От того, как почти по-приятельски духовник толкнул его локтем в ребра, Курт на мгновение смутился.

— Знал, — неохотно выдавил он сквозь невольную улыбку. — Но мне надо было это услышать от вас, отец.

— Наставника инквизируешь, — укоризненно вздохнул отец Бенедикт и посерьезнел. — А теперь, если это все, что хотел спросить ты, спрошу тебя я. Как ты спишь?

Улыбка слетела с губ, точно последний, иссохший лист с ветки поздней осенью, и Курт снова уронил взгляд в пол.

— Не вернулись ли кошмары, хотите спросить... — отозвался он чуть слышно. — Да, поначалу... В первую ночь. Сначала снова снился замок фон Курценхальма, снова огонь... а потом...

— А потом — она, — договорил отец Бенедикт уверенно, когда он замолчал.

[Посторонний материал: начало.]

/-- A READ's data given to its requester (R339): a host read completes; poison completes with EP. -/
def takeData (m : Msg) (r : Request) (s : State) : State :=
  match r.why with
  | .hostRead _ =>
    if m.status = 0 ∨ m.status = 1 then
      let s := { s with out := s.out ++ [.completion (hostReadStatus m.status) m.payload]
                        pod := { s.pod with reqs := s.pod.reqs.filter fun q => !(q.id == r.id) } }
      sendReleased s.pod.reqs.length s
    else endRequest r.id m.status s
  | _ => endRequest r.id m.status s

/-- DATA. -/
def execData (p vc : Nat) (s : State) : Host.Outcome State Fault Refusal := responseRow p vc 0x81 takeData s

/-- MESSAGE_UNKNOWN_TYPE: violation UNKNOWN_MESSAGE (R337). -/
def execMessageUnknownType (p vc : Nat) (s : State) : Host.Outcome State Fault Refusal :=
  match nextMsg s p vc with
  | none => idle s
  | some m =>
    if (1 ≤ m.type ∧ m.type ≤ 7) ∨ m.type = 0x80 ∨ m.type = 0x81 then idle s
    else .next (msgViolation p 3 m (popMsg p m s))

/-! ### MAILBOX (R354) -/

/-- Services of Table 12.7. -/
def knownService (n : Nat) : Bool := decide (1 ≤ n) && decide (n ≤ 7)

/-- MAILBOX: queued and answered OK, or answered BAD_OP, or refused BUSY. HELLO is taken whatever its DST. -/
def execMailbox (p vc : Nat) (s : State) : Host.Outcome State Fault Refusal :=
  match nextMsg s p vc with
  | none => idle s
  | some m =>
    if m.type ≠ 6 then idle s
    else
      let s := popMsg p m s
      let service := bits m.ext 15 0
      let enqueue (s : State) : State := { s with pod := { s.pod with
        mbox := s.pod.mbox ++ [⟨p, m.src, service, bits m.ext 31 16, m.payload⟩] } }
      if msgBad s m then .next (msgViolation p 3 m s)
      else if service = 1 then .next (respondOn p m.src vc m.tag 0 (enqueue s))
      else if !validPartner s p then .next (respondOn p m.src vc m.tag 3 s)
      else if m.dst ≠ s.pod.eff.device then .next (forward p m (hearOn p m s))
      else if !knownService service then .next (respond m.src vc m.tag 6 (hearOn p m s))
      else if 64 ≤ (s.pod.mbox.filter fun q => q.service != 1).length then
        .next (if (port s p).state = 3 then lctl p 2 (fld m.rx.seq 8 12 + fld m.rx.unit 20 4 + fld 0x10 24 8) s else s)
      else .next (respond m.src vc m.tag 0 (enqueue (hearOn p m s)))

/-- The oldest queued message of a service, when it is that service's turn: HELLO at once, the others in arrival order
once the module is READY (Table 12.8). -/
def nextMail (s : State) (service : Nat) : Option MboxMsg :=
  if service = 1 then s.pod.mbox.find? fun m => m.service == 1
  else if s.power.phase = .up then
    match s.pod.mbox.find? fun m => m.service != 1 with
    | some m => if m.service = service then some m else none
    | none => none
  else none

/-- The message taken out of the queue. -/
def popMail (m : MboxMsg) (s : State) : State := { s with pod := { s.pod with mbox := s.pod.mbox.erase m } }

/-- A queued message of a service taken and worked. -/
def mailRow (service : Nat) (run : MboxMsg → State → State) (s : State) : Host.Outcome State Fault Refusal :=
  match nextMail s service with
  | none => idle s
  | some m => .next (run m (popMail m s))

/-- The ports that serve as direct routes to a device. -/
def memberPorts (s : State) (d : Nat) : Nat :=
  (List.range 32).foldl (fun n p => if (port s p).member = some d ∧ (port s p).conflict = false then n + 2 ^ p else n) 0

/-- The automatic routes as the ports now stand (R348). -/
def rebuildRoutes (s : State) : State :=
  { s with pod := { s.pod with routes := s.pod.routes.map fun (d, r) =>
      (d, if r.auto then { r with ports := memberPorts s d, next := d, valid := memberPorts s d != 0 } else r) } }

/-- HELLO: the partner validated and the automatic routes rebuilt, or a conflict (R347, R348). -/
def takeHello (m : MboxMsg) (s : State) : State :=
  let before := reachable s
  let p := m.port
  let id := field m.payload 0 4
  let d := field m.payload 4 1
  let serial := field m.payload 8 8
  let e := s.pod.eff
  let claimed := s.ports.any fun (q, pt) => q != p && pt.member == some d && pt.sess.serial != serial
  if id = e.id ∧ d < 64 ∧ bitB e.members d ∧ d ≠ e.device ∧ claimed = false then
    let s := setPort s p fun pt => { pt with member := some d, conflict := false }
    let s := { s with pod := { s.pod with
      heard := s.pod.heard ||| 2 ^ d
      routes := Tab.upd {} s.pod.routes d fun r => { r with auto := true } } }
    routeChanges before (rebuildRoutes s)
  else
    let s := rebuildRoutes (setPort s p fun pt => { pt with member := none, conflict := true })
    routeChanges before (logEvent 0x0903 (0x7000 + p) (fld id 0 32 + fld d 32 6 + fld serial 64 64) s)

— Да. А потом она, — подтвердил Курт. — Когда я проснулся, очнувшись от кошмара с замком, я увидел... это. То, что от нее осталось. Рядом. В своей постели. И после этого проснулся снова. Это повторялось еще несколько раз, но сейчас, спустя почти две недели... Понимаете, сейчас — я сплю, как младенец. Потому я и хотел слышать именно ваши слова, именно от вас узнать, что я не чудовище. Я очень быстро все это забыл, понимаете? Когда разум привык разделять воспоминания о том, что было со мной, и о том, что я видел на площади Кельна, когда все это перестало переплетаться у меня в рассудке — я тут же все забыл. И успокоился. Но даже когда все это еще было, когда я вот так просыпался в холодном поту — я ведь и тогда знал, что она снится мне не потому, что я страдаю о ней. Я знал, понимал, что причины всего две: мои собственные переживания год назад и... — Курт помедлил; слово казалось неподходящим, излишне грубым даже по отношению к той, что больше не волновала душу, однако договорил: — и брезгливость. Стоило вспомнить, как мы с ней... и подкатывала тошнота. Я даже засомневался... — он осекся, удивляясь тому, что не разучился до сих пор краснеть, и чувствуя пристальный взгляд наставника. — Засомневался в том, что в будущем это не будет всплывать перед глазами, когда... гм...

— И как? Проверил? Не всплыло? — медовым голосом уточнил духовник, и теперь покраснели даже уши.

— Только ради эксперимента, — пробормотал он, не поднимая головы.

— Двадцать раз 'Ave', майстер инквизитор, — строго и безапелляционно повелел отец Бенедикт. — Каждый день до конца этой недели. Да и попоститься не помешало бы, верно?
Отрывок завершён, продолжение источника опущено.